Beckles identifies reparations focused activity in the Caribbean as a “small part” of the global reparations phenomenon and seeks to continue the discourse arising from the 2001 UN World Conference Against Racism, Racial Discrimination and Related Xenophobia which took place in Durban, South Africa where it was declared that slavery is a crime against humanity and should have always have been so. [1]Beckles stated political intentions for the book project are to advance the global Social movement for African Reparations by promoting leadership action in the Caribbean by Caribbean governments asserting that the Caribbean has a “vanguard duty” to the twenty first century global Social Movement for African Reparations and concludes that Britain has a reparations case to answer which the Caribbean should litigate.[2] Whilst this text includes useful data on the on the historical foundation of a case for reparations by weaving detailed historical data on Caribbean slavery and the Transatlantic Slave Trade together with legal principles and provides a compelling argument for Britain to pay compensation to the descendants of the enslaved in the Caribbean for slavery and Native genocide, it only provides historiographical data relating to reparations advocacy and activism focusing on the Caribbean since 2001.
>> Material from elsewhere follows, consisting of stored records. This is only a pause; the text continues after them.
-- ==== Sys2Proof/Machine/BerylOps.lean ====
section
/-! DEFINITION. The Beryl engines as the posting engine and the host jobs share them, R282, R283, R295, R305. -/

namespace Sys2Proof.Machine
open Sys2Proof

namespace Strand

/-- The Beryl engines that take work: neither fenced nor held as spare, R282. -/
def berActive (st : Strand) : List Nat :=
  (List.range 5).filter fun e => !st.fenced.contains (7 + e) && e != st.get R.BER_STATUS_SPARE

/-- The record of an engine. -/
def berEng (st : Strand) (e : Nat) : BerEng := (st.eng.berEngs.find? (·.num == e)).getD { num := e }

/-- Keep the record of an engine. -/
def setBerEng (st : Strand) (x : BerEng) : Strand :=
  st.upEng fun g => { g with berEngs := g.berEngs.filter (fun y => y.num != x.num) ++ [x] }

/-- The job on an engine. -/
def berRun (st : Strand) (e : Nat) : Option BerRun := st.eng.berRuns.find? (·.eng == e)

/-- Keep the job on an engine. -/
def setBerRun (st : Strand) (r : BerRun) : Strand :=
  st.upEng fun g => { g with berRuns := g.berRuns.filter (fun x => x.eng != r.eng) ++ [r] }

/-- BER_STATUS.BUSY and ACTIVE, R309. -/
def berSync (st : Strand) : Strand :=
  let busy := ((List.range 5).map fun e => if (st.berRun e).isSome then 2 ^ e else 0).sum
  (st.put R.BER_STATUS_BUSY busy).put R.BER_STATUS_ACTIVE st.berActive.length

/-- An engine falls idle: its key register is cleared with the job, R225. -/
def dropBerRun (st : Strand) (e : Nat) : Strand :=
  (st.upEng fun g => { g with berRuns := g.berRuns.filter fun x => x.eng != e }).berSync

/-- Whether posting work waits for an engine, R283: a completion in commit order, or a preparation. -/
def sealWaits (st : Strand) : Bool :=
  st.post.batches.any fun b =>
    !b.check && (b.phase == .committed || (b.phase == .checking && b.spec && b.prep.isNone && b.slot.isSome && b.fails.isEmpty))

/-- A job goes to an engine, R295, R305: a wipe first where its owner differs from the previous job's or a wipe is owed; an owed wipe is
counted with its batch, R307. -/
def berAssign (st : Strand) (t e : Nat) (j : Job) : Strand :=
  let x := st.berEng e
  let own := (j.fn, j.gen)
  let wipe := x.owe || (match x.owner with | some o => o != own | none => false)
  let st := st.setBerEng { num := e, owner := some own, owe := false }
  let st := if wipe && !x.owe then st.bump R.BER_WIPES else st
  (st.setBerRun { job := j, eng := e, st := if wipe then .wiping else .loading, since := t }).berSync

/-- Engine time spent, R283: for a function's host job, or for the strand's own work. -/
def berTime (st : Strand) (t dt : Nat) (host : Option Nat) : Strand :=
  st.upEng fun e => { e with berShare := e.berShare.add t 1000000 dt host }

/-- Cycles of a seal preparation and of a seal completion by PST_CTL.SEAL_ALG, R290. -/
def sealCycles (alg : Nat) (completion : Bool) : Nat :=
  match alg, completion with
  | 1, false => 68000 | 1, true => 12000 | 2, false => 136000 | 2, true => 24000 | _, false => 48000 | _, true => 16000

/-- The strand's own work takes a free engine for some cycles, R284, R295: the strand with the wipes that precede it; none where the engine
is not active or runs a job, for a job is never pre-empted, R282. -/
def berSeal (st : Strand) (t e cycles : Nat) : Option (Strand × Nat) :=
  if ¬ st.berActive.contains e ∨ (st.berRun e).isSome then none
  else
    let x := st.berEng e
    let wipe := !x.owe && (match x.owner with | some o => o != (0xFF, 0) | none => false)
    some ((st.setBerEng { num := e, owner := some (0xFF, 0), owe := false }).berTime t cycles none, b2n wipe)

end Strand

/-- Whether a waiting Beryl job is internal work: key generation for the vault, or a core's own job; every other is a host job, R283. -/
def berOwn (j : Job) : Bool := j.cop.isSome || j.op / 256 == 2

namespace State

/-- The waiting job that a free engine takes, R283, R373: while posting work waits a host job alone, and that only where the host share is
behind; else vault work before host jobs. -/
def berPick (s : State) (n : Fin 4) : Option Job :=
  let st := s.sd n
  let x := st.eng.berShare
  let least := st.get R.BER_CTL_HOST_MIN
  let weight := fun f => (s.poolAt (s.now / 1000000 * 1000000) f).wBer
  if st.sealWaits then
    (if x.behind s.now 1000000 least then x.host s.now 1000000 weight (st.eng.berQ.filter fun j => !berOwn j) else none)
  else x.pick s.now 1000000 least weight berOwn st.eng.berQ

/-- A waiting job goes to a free engine. -/
def berStep (s : State) (n : Fin 4) : State :=
  match (s.sd n).berActive.find? (fun e => ((s.sd n).berRun e).isNone), s.berPick n with
  | some e, some j => s.up n fun st => (st.upEng fun g => { g with berQ := g.berQ.filter (·.id != j.id) }).berAssign s.now e j
  | _, _ => s

/-- Waiting jobs go to free engines. -/
def berNext (s : State) (n : Fin 4) : State := (s.sd n).eng.berQ.foldl (fun s _ => s.berStep n) s

/-- A job waits for an engine, or takes one. -/
def berQueue (s : State) (n : Fin 4) (j : Job) : State :=
  (s.up n fun st => (st.hold j).upEng fun g => { g with berQ := g.berQ ++ [j] }).berNext n

end State

end Sys2Proof.Machine
end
In a chapter on British policy towards reparations, to some of the protest actions of reparations activists arising in the UK arising during the 2007 abolition of the Slave Trade bicentennial year in 2007.  Beckles references UK based organisations and networks such as the Pan-Afrikan Reparations Coalition in Europe, the Rendezvous of Victory[3], the Nation of Islam and the protest by the founder of human rights pressure group Ligali, Toyin Agbetu at a commemorative service to honour the victims of the Transatlantic Slave Trade at Westminister Abbey on 27th March 2007. The predominant focus however of the chapter is on British state responses parliamentary debates related to calls for apology and redress and the role of Black labour MP’s and mainstream political leaders such as Baroness Valerie Amos, David Lammy, Diane Abbott, Oona King and Dawn Butler in towing the British government line by failing to acknowledge the cause of reparations.

[1] See paragraph 13, UN Documents ‘Durban Declaration’,

[2] Op. cit, page xii.

[3] The Rendezvous of Victory was a UK based abolitionist heritage learning movement which operated between 2002 and 2007 and promoted cross community dialogues on the issues of African enslavement and its legacies.